[Records from a data source]
= = = = = = =

-- ==== Sys2Proof/Machine/Dispatch.lean ====
section
/-! DEFINITION. One arm per command: each row of spec/opcode_table.json and its meaning. -/
namespace Sys2Proof.Machine

def exec (i : Instr) (s : State) : Host.Outcome State Fault Refusal :=
  match i with
  | .fullReset csnLow => Sys2Proof.Machine.execFullReset csnLow s
  | .frameNotTaken bits => Sys2Proof.Machine.execFrameNotTaken bits s
  | .nop padding => Sys2Proof.Machine.execNop padding s
  | .queryDevice => Sys2Proof.Machine.execQueryDevice s
  | .define ops => Sys2Proof.Machine.execDefine ops s
  | .enable slot => Sys2Proof.Machine.execEnable slot s
  | .disable slot => Sys2Proof.Machine.execDisable slot s
  | .clear slot => Sys2Proof.Machine.execClear slot s
  | .hold slot => Sys2Proof.Machine.execHold slot s
  | .release slot => Sys2Proof.Machine.execRelease slot s
  | .abort slot => Sys2Proof.Machine.execAbort slot s
  | .queryWindow slot => Sys2Proof.Machine.execQueryWindow slot s
  | .ptSet exponent mode selection period => Sys2Proof.Machine.execPtSet exponent mode selection period s
  | .ptStart => Sys2Proof.Machine.execPtStart s
  | .ptStop => Sys2Proof.Machine.execPtStop s
  | .ptQuery => Sys2Proof.Machine.execPtQuery s
  | .forceBoundary source => Sys2Proof.Machine.execForceBoundary source s
  | .lineSet exponent depth => Sys2Proof.Machine.execLineSet exponent depth s
  | .watchSet enable exponent mn mx tripOnLost => Sys2Proof.Machine.execWatchSet enable exponent mn mx tripOnLost s
  | .watchQuery => Sys2Proof.Machine.execWatchQuery s
  | .tripSet exponent depth enable => Sys2Proof.Machine.execTripSet exponent depth enable s
  | .tripNow => Sys2Proof.Machine.execTripNow s
  | .tripRelease => Sys2Proof.Machine.execTripRelease s
  | .readCauses => Sys2Proof.Machine.execReadCauses s
  | .clearCauses causes => Sys2Proof.Machine.execClearCauses causes s
  | .setMask causes => Sys2Proof.Machine.execSetMask causes s
  | .readFault => Sys2Proof.Machine.execReadFault s
  | .readRefusal => Sys2Proof.Machine.execReadRefusal s
  | .memorySet setting => Sys2Proof.Machine.execMemorySet setting s
  | .softReset => Sys2Proof.Machine.execSoftReset s
  | .requestAccept port request => Sys2Proof.Machine.execRequestAccept port request s
  | .hostTakeInService => Sys2Proof.Machine.execHostTakeInService s
  | .consumerTakeInService => Sys2Proof.Machine.execConsumerTakeInService s
  | .parkedWriteTranslateAfresh => Sys2Proof.Machine.execParkedWriteTranslateAfresh s
  | .memoryGrant => Sys2Proof.Machine.execMemoryGrant s
  | .memoryAnswer tag answer => Sys2Proof.Machine.execMemoryAnswer tag answer s
  | .accessTimeout => Sys2Proof.Machine.execAccessTimeout s
  | .resyncTakeInFlight => Sys2Proof.Machine.execResyncTakeInFlight s
  | .ptCountStep => Sys2Proof.Machine.execPtCountStep s
  | .lineSample bnd => Sys2Proof.Machine.execLineSample bnd s
  | .watchStep => Sys2Proof.Machine.execWatchStep s
  | .tripSample trp => Sys2Proof.Machine.execTripSample trp s
  | .windowTakeBoundary slot => Sys2Proof.Machine.execWindowTakeBoundary slot s
  | .csnFall => Sys2Proof.Machine.execCsnFall s
  | .discardedFrame => Sys2Proof.Machine.execDiscardedFrame s

end Sys2Proof.Machine
end

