-- ==== Sys2Proof/Machine/Step.lean ====
section
/-! DEFINITION. One step: the command at the front of the queue, or one bridge clock when the queue is empty. -/
namespace Sys2Proof.Machine

/-- Takes the command at the front of the queue and runs it with the queue's rest; on an empty queue one bridge clock
passes (notes/assumptions/2.md). -/
def step (s : State) : Host.Outcome State Fault Refusal :=
  match s.pending with
  | []        => .next s.tick
  | c :: rest => exec c { s with pending := rest }

/-- The state with the command a table word spells at the front of its queue; unchanged where it spells none, which is
everywhere, since no row of the table has bits (notes/assumptions/20.md). -/
def State.withFetchWord (s : State) (nbits w : Nat) : State :=
  match decodeTableWord nbits w with
  | some c => { s with pending := c :: s.pending }
  | none   => s

end Sys2Proof.Machine
end

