-- ==== Sys2Proof/Certificates/Slice0/Obligations.lean ====
section
/-! DEFINITION. The statements for the provers, chapter by chapter. A hypothesis `s.ml.frame ≠ .discarding` says that the
frame under way did not fall before or during a full reset (R171). -/

section

open Sys2Proof Sys2Proof.Machine

/-! ### The machine -/

/-- A step takes the command at the front of the queue and runs it with the queue's rest (notes/assumptions/1.md). -/
def Obligations.StepRunsFrontCommand : Prop :=
  ∀ (c : Instr) (rest : List Instr) (s : State), step { s with pending := c :: rest } = exec c { s with pending := rest }

/-- Every command completes in every state, and touches neither the queue of commands nor the counter of free values.
That an event whose condition does not hold completes too is the model's reading (notes/assumptions/5.md). -/
def Obligations.EveryCommandCompletes : Prop :=
  ∀ (c : Instr) (s : State), ∃ t, exec c s = .next t ∧ t.pending = s.pending ∧ t.choices = s.choices

/-- On an empty queue one bridge clock passes. Each event due on it is taken whole, as its command takes it: the
access's timeout, the count step of the running timer, the samples of both line filters, the watch step of a counting
watch; so an idle clock delivers its boundaries to the windows, raises its causes, takes its trips and faults the
window of a resync access that times out. Nothing else changes but the counts that rise. Said of each record: the
prescale counts of the running timer and of both line filters rise, or return to 0 with a count step or a sample; that
of a counting watch rises, or returns to 0 with a watch step, and the watch judges a BX edge of the clock's sample,
before or after the step; the awaiting access's clock count rises, and at its limit the access times out with its
fault record. The ports, the engine, the stamp writer and the records of outputs are left as they are, offers held off
among them, or as ACCESS_TIMEOUT leaves them (R16, R106, R122, R125, R126, R127, R132, R134, R136, R137, R138, R144,
R146, R147, R160). The clock is the model's choice of notes/assumptions/2.md, the open order of edge and step 3.md,
and the offers accepted when a timeout's request leaves 7.md. -/
def Obligations.IdleStepIsOneBridgeClock : Prop :=
  ∀ s : State, s.pending = [] → ∃ t, step s = .next t ∧ s.OneClock t ∧
    t.ml = s.ml ∧ t.pins = s.pins ∧ t.pending = [] ∧ t.choices = s.choices + 1 ∧ t.au.enables = s.au.enables ∧
    t.au.refusal = s.au.refusal ∧
    t.bu.ptSeq = (if s.bu.pt.running = true ∧ 2 ^ s.bu.pt.exponent ≤ s.bu.pt.prescale + 1 ∧ s.bu.pt.step.2 = true then
        s.bu.ptSeq + 1
      else s.bu.ptSeq) ∧
    (t.bu.bxSeq = s.bu.bxSeq ∨ s.EdgeDue ∧ t.bu.bxSeq = s.bu.bxSeq + 1) ∧
    t.bu.pt = (if s.bu.pt.running = true then
        if s.bu.pt.prescale + 1 < 2 ^ s.bu.pt.exponent then { s.bu.pt with prescale := s.bu.pt.prescale + 1 }
        else s.bu.pt.step.1
      else s.bu.pt) ∧
    t.bu.line = (if s.bu.line.prescale + 1 < 2 ^ s.bu.line.exponent then
        { s.bu.line with prescale := s.bu.line.prescale + 1 }
      else s.bu.line.sample s.pins.bnd) ∧
    t.tu.filter = (if s.tu.filter.prescale + 1 < 2 ^ s.tu.filter.exponent then
        { s.tu.filter with prescale := s.tu.filter.prescale + 1 }
      else s.tu.filter.sample s.pins.trp) ∧
    (let w := s.bu.watch
     let judged := fun v : Watch => if 2 ^ s.bu.line.exponent ≤ s.bu.line.prescale + 1 ∧ s.bu.line.level = .low ∧
       s.pins.bnd = .high ∧ s.bu.line.depth ≤ s.bu.line.run + 1 then v.afterEdge else v
     (w.enable = false ∨ w.first = true → t.bu.watch = judged w) ∧
     (w.enable = true → w.first = false →
       (w.prescale + 1 < 2 ^ w.exponent → t.bu.watch = judged { w with prescale := w.prescale + 1 }) ∧
       (2 ^ w.exponent ≤ w.prescale + 1 → t.bu.watch = judged w.afterStep ∨
         s.EdgeDue ∧ t.bu.watch = if w.count < w.min then w.afterStep else w.afterEdge))) ∧
    (let kept := t.hp = s.hp ∧ t.cp = s.cp ∧ t.re = s.re ∧ t.sw = s.sw ∧ t.out = s.out
     (s.mp.awaiting = none → t.mp = s.mp ∧ kept) ∧
     ∀ a, s.mp.awaiting = some a →
      ((∀ l ∈ a.limit, a.clocks + 1 < l) → t.mp = { s.mp with awaiting := some { a with clocks := a.clocks + 1 } } ∧
        t.au.faults = s.au.faults ∧ kept) ∧
      (∀ l ∈ a.limit, l ≤ a.clocks + 1 → t.mp = { s.mp with awaiting := none } ∧
        t.au.faults = (s.au.withFault (a.failure .timeout)).faults ∧
        ∃ u, exec .accessTimeout s = .next u ∧ t.hp = u.hp ∧ t.cp = u.cp ∧ t.re = u.re ∧ t.sw = u.sw ∧ t.out = u.out))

= = = = = = =

Track down every line in the entries that includes the string "afterStep", and copy it.

_Result:_
       (2 ^ w.exponent ≤ w.prescale + 1 → t.bu.watch = judged w.afterStep ∨
         s.EdgeDue ∧ t.bu.watch = if w.count < w.min then w.afterStep else w.afterEdge))) ∧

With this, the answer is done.